● **Task objective**: Go through the entries and say how many lines contain the string "KeepsScale". The number is the whole answer.

● **Stored data**:
- Opening Delimiter -
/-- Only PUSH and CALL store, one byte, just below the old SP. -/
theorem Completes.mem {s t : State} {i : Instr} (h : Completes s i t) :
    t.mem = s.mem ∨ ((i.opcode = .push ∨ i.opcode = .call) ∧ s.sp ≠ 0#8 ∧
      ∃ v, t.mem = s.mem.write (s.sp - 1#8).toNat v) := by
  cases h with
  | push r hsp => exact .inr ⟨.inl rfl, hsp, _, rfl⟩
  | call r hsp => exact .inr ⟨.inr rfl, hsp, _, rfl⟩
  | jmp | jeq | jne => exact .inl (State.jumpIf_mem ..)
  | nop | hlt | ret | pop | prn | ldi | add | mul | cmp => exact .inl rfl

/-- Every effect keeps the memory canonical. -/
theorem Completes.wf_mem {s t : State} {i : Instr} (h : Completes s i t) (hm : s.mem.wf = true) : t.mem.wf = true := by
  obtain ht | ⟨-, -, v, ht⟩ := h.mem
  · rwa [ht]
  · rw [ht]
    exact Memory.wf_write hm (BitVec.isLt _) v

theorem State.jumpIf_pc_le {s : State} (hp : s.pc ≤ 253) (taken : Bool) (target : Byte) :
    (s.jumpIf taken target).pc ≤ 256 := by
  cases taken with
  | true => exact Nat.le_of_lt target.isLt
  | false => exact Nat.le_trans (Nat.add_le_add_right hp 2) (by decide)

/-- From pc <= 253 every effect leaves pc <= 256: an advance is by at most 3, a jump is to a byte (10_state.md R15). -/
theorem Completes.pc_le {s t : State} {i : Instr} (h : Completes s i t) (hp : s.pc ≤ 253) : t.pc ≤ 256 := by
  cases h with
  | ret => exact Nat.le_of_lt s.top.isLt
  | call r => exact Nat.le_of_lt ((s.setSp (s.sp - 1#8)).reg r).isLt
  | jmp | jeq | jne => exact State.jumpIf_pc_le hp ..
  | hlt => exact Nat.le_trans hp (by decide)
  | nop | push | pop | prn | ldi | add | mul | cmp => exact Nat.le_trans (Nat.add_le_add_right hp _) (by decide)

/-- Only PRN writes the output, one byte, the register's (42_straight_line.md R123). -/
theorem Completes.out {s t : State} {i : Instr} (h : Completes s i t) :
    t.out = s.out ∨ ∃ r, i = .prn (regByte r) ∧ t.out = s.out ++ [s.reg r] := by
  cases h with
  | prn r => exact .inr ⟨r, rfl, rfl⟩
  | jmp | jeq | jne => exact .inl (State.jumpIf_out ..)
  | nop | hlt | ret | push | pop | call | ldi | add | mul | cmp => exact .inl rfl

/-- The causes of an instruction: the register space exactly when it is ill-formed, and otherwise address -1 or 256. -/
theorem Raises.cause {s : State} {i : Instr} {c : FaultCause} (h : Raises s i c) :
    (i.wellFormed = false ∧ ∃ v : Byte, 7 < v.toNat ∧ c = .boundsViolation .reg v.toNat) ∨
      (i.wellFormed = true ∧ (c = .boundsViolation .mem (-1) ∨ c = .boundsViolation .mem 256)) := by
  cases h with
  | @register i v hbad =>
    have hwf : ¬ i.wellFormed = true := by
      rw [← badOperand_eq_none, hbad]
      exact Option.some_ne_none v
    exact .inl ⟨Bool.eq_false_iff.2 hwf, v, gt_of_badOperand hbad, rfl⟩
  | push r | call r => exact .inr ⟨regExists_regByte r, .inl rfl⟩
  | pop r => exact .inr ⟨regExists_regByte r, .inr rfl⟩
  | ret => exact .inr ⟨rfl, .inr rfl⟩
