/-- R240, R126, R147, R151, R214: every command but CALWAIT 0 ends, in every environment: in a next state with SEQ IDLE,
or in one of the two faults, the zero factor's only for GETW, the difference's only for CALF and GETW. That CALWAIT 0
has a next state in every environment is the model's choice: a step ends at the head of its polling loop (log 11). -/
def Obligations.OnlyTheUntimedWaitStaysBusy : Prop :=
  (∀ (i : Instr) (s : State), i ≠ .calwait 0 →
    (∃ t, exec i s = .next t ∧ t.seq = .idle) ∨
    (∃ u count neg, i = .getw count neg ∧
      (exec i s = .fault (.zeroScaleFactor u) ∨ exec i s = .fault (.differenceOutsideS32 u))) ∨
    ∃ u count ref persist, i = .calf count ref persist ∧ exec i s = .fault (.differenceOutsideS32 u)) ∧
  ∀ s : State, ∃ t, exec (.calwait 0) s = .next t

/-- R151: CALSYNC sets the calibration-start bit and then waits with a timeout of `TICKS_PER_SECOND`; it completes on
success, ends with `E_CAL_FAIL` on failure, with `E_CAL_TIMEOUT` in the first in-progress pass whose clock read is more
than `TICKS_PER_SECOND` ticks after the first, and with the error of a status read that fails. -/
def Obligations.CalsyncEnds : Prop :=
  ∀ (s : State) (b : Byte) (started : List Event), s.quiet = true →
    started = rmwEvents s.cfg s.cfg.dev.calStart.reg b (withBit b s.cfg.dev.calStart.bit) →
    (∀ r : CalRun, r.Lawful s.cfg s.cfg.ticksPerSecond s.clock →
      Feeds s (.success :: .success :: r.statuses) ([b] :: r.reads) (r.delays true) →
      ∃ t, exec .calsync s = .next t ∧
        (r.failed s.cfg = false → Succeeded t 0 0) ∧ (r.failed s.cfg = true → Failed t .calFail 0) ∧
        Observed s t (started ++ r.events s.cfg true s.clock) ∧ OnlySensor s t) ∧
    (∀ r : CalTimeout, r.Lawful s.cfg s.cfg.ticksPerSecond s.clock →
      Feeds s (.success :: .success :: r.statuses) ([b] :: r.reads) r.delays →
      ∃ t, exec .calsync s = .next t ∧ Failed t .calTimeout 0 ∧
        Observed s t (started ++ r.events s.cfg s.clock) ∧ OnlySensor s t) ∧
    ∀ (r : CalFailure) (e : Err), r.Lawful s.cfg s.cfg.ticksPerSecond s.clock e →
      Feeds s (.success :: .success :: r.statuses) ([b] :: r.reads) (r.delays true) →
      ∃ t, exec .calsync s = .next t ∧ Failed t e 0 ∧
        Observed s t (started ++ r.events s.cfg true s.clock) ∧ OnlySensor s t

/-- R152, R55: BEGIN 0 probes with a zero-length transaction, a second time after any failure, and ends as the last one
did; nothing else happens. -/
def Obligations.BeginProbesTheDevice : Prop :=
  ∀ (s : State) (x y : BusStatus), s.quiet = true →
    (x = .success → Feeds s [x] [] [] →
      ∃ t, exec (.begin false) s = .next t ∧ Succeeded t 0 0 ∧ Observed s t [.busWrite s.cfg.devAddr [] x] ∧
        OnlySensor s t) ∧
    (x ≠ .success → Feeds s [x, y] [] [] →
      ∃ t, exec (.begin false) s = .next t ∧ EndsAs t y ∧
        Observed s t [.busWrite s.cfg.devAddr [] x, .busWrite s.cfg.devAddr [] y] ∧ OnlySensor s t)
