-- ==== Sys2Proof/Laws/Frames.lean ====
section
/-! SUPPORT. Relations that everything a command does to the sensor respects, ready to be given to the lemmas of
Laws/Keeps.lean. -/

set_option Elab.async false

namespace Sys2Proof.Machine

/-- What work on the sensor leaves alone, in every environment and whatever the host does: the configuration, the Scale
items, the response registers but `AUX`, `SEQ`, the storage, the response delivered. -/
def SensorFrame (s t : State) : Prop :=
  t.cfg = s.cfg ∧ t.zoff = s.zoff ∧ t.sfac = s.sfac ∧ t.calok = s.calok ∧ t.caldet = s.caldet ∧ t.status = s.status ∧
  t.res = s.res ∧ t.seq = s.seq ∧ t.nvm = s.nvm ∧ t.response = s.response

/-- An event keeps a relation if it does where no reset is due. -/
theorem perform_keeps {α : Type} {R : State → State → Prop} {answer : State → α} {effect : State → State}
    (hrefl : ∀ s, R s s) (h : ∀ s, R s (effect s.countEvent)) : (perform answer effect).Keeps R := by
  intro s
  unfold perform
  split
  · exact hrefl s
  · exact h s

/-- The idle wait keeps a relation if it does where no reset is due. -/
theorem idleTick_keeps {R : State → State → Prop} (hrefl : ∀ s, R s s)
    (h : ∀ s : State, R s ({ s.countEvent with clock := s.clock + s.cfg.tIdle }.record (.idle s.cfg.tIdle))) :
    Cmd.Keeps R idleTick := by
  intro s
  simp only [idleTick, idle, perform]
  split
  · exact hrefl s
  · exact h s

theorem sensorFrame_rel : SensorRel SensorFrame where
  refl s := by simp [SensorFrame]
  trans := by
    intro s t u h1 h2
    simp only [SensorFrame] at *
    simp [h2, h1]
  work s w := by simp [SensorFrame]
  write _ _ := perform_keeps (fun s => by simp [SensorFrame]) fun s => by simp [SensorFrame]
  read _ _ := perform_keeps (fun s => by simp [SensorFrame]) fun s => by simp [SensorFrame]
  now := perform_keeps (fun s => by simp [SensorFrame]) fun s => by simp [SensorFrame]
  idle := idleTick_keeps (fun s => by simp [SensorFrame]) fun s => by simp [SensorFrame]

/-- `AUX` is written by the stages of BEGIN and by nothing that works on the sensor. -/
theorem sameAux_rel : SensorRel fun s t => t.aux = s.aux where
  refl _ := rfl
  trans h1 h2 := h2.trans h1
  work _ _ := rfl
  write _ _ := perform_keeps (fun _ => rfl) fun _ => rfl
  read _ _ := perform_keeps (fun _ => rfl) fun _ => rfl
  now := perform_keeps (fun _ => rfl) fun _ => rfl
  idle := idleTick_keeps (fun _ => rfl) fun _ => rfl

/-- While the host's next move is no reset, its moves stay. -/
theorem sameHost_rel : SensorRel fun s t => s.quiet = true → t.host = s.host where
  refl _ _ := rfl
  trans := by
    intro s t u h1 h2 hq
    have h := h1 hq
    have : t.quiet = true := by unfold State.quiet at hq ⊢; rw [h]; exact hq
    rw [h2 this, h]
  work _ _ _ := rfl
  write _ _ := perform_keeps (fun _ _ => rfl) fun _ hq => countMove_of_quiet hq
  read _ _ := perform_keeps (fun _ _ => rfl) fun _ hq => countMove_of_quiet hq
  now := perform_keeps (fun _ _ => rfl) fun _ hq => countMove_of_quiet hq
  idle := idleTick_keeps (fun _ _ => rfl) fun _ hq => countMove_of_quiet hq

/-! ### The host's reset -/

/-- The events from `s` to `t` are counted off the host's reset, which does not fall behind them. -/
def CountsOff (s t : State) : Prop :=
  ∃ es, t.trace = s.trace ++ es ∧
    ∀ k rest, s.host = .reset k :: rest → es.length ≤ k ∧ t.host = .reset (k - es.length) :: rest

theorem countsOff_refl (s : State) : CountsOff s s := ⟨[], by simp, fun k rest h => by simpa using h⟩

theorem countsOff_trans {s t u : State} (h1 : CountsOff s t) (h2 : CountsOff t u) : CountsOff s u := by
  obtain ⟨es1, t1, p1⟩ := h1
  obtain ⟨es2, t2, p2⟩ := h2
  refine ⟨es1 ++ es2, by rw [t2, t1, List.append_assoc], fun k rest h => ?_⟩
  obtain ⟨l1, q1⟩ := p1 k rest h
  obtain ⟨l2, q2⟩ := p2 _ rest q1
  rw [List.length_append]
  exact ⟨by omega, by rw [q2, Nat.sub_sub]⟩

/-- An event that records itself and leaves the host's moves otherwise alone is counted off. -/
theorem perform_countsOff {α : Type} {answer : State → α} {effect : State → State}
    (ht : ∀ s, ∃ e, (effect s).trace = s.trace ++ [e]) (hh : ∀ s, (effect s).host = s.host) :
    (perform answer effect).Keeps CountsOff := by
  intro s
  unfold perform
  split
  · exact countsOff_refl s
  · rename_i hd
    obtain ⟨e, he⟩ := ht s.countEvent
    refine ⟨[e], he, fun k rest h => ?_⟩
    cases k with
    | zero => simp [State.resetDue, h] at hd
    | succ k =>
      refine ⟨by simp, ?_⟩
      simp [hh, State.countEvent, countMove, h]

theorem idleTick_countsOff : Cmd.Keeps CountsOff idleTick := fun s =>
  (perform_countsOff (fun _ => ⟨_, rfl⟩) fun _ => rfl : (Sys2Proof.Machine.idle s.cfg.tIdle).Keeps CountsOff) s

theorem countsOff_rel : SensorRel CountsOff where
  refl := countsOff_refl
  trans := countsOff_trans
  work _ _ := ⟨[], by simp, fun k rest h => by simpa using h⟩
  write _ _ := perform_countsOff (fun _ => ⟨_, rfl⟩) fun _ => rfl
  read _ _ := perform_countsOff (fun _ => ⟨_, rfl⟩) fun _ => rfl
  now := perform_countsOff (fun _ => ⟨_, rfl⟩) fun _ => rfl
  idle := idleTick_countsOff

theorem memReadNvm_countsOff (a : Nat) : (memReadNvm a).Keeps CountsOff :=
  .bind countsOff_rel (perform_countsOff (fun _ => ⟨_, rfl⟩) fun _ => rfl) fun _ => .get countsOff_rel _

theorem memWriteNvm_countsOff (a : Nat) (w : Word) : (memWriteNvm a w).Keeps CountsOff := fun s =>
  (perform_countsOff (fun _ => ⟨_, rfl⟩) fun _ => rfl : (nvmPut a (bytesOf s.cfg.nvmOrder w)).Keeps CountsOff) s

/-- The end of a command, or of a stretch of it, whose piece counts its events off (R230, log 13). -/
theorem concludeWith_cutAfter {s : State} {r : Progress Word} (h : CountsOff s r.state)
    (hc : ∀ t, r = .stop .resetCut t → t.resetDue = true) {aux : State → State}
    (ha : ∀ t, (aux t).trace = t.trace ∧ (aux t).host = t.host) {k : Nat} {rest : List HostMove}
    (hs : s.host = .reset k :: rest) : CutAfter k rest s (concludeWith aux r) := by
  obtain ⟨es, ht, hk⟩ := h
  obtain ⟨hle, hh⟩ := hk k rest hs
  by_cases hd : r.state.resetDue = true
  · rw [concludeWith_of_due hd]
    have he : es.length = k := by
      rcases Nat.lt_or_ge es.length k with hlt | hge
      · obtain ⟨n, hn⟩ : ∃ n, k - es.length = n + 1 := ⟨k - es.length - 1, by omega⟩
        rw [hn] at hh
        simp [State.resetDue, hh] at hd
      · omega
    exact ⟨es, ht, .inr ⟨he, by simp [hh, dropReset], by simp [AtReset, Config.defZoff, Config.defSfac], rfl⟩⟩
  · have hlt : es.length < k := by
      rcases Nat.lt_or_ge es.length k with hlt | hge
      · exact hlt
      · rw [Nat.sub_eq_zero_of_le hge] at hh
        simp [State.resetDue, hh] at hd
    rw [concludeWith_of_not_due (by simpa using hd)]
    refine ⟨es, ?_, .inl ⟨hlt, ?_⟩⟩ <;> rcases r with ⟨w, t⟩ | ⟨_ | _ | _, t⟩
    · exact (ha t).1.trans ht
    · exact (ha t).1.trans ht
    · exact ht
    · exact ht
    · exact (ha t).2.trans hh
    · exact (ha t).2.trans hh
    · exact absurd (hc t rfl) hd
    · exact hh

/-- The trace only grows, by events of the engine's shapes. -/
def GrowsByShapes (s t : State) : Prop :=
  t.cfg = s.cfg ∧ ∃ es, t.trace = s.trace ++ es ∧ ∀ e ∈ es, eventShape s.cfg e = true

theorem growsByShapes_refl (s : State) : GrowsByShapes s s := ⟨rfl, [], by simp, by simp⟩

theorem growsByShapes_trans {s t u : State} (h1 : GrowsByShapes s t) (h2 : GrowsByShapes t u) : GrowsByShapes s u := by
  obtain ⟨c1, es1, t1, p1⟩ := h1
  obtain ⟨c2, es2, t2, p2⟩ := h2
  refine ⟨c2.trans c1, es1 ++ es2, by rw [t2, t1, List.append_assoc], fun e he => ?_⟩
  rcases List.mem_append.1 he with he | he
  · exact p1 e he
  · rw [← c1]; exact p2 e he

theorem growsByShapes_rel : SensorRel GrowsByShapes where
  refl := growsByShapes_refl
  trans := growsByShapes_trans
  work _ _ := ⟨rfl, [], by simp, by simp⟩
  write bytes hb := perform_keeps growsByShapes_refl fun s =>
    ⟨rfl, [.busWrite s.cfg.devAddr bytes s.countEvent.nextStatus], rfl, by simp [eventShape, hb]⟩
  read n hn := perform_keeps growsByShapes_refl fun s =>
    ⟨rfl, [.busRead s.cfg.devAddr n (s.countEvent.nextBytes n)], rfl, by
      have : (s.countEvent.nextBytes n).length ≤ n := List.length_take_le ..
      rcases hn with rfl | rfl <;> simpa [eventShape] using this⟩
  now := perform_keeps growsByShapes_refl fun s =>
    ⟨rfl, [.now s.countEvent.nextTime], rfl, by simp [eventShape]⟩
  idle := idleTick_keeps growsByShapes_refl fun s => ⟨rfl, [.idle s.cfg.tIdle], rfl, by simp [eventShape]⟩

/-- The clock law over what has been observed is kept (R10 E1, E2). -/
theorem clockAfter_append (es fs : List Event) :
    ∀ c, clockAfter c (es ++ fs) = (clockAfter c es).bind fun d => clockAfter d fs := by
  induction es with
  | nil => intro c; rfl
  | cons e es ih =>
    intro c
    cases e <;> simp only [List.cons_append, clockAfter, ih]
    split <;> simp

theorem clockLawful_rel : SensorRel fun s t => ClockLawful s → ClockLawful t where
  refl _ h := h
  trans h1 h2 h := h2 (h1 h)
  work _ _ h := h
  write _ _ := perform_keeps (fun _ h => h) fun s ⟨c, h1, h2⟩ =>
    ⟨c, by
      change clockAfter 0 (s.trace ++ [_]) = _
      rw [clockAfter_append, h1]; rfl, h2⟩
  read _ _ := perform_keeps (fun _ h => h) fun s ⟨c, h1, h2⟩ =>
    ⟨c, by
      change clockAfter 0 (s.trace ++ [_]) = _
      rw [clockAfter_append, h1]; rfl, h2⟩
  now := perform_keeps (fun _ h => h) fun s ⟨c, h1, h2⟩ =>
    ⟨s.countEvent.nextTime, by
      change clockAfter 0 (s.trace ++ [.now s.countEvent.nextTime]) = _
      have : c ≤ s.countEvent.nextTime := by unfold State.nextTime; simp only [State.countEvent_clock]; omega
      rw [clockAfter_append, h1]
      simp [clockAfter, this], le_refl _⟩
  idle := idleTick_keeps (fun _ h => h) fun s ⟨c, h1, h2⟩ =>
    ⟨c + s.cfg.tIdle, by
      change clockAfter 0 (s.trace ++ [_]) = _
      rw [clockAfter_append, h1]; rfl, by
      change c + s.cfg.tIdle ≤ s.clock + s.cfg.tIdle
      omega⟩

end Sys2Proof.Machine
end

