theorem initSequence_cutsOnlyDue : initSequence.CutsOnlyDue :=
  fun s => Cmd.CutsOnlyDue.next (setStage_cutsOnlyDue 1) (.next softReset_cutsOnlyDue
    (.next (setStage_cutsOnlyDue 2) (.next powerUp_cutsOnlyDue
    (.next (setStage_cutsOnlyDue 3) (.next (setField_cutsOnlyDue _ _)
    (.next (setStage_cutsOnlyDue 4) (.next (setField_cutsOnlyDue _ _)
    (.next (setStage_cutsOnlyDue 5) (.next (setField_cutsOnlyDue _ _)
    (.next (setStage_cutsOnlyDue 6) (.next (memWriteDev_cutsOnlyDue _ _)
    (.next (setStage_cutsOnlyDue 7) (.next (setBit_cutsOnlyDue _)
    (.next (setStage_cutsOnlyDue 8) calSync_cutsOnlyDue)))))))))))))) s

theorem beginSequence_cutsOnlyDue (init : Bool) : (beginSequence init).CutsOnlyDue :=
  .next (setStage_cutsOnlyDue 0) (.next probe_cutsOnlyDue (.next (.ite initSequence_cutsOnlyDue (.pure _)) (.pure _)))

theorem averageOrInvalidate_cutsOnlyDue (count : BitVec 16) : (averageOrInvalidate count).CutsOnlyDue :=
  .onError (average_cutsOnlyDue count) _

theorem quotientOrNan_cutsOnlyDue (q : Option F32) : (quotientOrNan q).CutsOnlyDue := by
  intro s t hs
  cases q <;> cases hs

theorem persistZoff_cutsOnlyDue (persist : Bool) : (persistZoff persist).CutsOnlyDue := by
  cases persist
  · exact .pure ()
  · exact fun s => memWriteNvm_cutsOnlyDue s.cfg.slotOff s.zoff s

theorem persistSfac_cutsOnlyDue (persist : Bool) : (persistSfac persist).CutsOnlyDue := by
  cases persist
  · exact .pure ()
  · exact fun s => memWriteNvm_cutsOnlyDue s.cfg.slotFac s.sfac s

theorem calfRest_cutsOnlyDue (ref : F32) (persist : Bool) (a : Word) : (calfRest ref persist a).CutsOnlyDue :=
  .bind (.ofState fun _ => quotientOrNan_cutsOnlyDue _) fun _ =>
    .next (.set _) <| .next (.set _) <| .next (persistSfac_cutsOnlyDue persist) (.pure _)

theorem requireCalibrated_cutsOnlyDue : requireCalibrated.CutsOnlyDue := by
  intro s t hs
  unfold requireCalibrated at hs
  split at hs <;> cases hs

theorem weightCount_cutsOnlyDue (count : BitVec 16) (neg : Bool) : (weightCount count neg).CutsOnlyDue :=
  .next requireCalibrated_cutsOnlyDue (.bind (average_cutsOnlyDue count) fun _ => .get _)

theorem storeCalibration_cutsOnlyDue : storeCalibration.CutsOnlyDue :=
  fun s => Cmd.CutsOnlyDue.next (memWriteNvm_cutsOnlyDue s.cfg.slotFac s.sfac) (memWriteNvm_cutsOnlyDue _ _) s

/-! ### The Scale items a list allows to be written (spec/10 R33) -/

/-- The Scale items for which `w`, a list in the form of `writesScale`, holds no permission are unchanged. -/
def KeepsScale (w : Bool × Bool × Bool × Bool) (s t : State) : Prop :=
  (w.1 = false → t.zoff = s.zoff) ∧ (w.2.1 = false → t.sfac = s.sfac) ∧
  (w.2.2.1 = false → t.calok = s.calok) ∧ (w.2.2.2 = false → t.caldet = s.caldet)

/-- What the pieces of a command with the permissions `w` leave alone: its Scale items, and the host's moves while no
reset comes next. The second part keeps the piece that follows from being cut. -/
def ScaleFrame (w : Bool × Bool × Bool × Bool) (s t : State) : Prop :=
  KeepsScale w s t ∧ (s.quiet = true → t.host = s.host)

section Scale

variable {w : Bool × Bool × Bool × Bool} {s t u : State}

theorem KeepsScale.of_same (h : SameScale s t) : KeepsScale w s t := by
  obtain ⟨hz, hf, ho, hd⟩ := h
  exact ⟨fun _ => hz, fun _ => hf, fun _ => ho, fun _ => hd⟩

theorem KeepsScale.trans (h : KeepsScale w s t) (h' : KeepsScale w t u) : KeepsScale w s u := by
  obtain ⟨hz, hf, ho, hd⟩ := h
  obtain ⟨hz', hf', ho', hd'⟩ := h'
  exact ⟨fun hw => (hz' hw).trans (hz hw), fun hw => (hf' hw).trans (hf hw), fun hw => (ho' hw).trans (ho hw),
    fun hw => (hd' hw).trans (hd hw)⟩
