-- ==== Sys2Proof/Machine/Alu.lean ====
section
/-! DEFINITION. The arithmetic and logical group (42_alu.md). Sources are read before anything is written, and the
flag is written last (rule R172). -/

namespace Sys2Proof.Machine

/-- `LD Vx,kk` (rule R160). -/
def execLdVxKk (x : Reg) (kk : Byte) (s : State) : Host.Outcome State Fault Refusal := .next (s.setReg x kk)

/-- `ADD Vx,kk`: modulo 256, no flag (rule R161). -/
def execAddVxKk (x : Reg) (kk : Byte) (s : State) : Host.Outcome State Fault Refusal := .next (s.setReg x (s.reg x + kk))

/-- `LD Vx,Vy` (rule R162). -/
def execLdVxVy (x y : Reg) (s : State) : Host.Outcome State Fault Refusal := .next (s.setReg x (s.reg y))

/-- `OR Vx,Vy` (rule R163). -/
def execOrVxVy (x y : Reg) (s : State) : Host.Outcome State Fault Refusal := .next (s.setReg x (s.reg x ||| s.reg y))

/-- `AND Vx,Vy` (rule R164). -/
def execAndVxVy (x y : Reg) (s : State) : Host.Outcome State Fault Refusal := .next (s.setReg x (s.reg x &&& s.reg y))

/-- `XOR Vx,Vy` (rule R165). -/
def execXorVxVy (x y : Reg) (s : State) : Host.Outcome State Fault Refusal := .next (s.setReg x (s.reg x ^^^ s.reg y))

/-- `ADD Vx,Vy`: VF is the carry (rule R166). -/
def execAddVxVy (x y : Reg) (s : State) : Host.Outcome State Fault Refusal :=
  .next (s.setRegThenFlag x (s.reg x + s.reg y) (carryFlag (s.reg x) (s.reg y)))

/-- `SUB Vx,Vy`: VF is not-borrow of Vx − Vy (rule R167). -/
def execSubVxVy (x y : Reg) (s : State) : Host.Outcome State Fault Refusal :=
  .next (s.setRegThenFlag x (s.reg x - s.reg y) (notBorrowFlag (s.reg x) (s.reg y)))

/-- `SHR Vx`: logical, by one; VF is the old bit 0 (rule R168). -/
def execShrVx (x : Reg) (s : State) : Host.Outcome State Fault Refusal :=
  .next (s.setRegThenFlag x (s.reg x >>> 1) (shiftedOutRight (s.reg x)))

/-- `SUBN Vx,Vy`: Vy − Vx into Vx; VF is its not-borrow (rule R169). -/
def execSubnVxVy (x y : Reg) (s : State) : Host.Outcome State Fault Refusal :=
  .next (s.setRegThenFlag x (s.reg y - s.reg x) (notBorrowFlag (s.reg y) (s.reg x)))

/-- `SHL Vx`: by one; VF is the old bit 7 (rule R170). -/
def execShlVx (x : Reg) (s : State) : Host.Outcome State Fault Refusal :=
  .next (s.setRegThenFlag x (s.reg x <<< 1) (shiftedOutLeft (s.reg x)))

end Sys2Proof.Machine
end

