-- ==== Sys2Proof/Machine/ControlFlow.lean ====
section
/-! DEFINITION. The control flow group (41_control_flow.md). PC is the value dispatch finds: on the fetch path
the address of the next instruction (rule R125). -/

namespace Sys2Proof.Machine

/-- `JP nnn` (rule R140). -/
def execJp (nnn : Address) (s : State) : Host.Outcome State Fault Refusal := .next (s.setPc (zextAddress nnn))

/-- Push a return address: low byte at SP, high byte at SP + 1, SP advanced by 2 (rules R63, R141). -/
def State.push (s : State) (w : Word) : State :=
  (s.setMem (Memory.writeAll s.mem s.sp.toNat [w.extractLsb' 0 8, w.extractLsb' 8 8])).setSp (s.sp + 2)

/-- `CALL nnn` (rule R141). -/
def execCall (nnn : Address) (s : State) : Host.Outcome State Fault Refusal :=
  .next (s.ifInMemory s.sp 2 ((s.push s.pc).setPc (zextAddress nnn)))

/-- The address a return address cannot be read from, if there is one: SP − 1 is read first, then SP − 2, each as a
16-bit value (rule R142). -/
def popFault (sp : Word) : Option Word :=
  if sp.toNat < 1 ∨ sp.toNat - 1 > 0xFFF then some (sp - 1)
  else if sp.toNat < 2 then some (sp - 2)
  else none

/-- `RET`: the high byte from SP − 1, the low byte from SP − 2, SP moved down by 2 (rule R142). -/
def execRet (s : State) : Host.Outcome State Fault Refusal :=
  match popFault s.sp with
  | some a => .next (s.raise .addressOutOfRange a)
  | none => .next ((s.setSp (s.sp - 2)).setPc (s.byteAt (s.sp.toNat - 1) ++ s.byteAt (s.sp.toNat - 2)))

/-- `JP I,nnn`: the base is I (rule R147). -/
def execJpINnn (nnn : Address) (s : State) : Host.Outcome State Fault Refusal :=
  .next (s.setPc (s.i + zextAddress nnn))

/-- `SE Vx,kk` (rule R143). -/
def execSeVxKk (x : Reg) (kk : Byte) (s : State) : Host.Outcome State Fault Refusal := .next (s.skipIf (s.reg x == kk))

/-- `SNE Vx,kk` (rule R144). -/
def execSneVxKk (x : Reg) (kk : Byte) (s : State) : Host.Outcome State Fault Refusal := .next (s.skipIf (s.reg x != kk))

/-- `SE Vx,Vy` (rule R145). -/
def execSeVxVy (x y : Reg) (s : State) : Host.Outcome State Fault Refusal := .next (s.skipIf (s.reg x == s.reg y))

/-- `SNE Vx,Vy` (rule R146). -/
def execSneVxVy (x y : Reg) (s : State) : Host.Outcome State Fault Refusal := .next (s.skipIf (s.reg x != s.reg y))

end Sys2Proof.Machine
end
- Closing Delimiter -
● **Task answer**: 4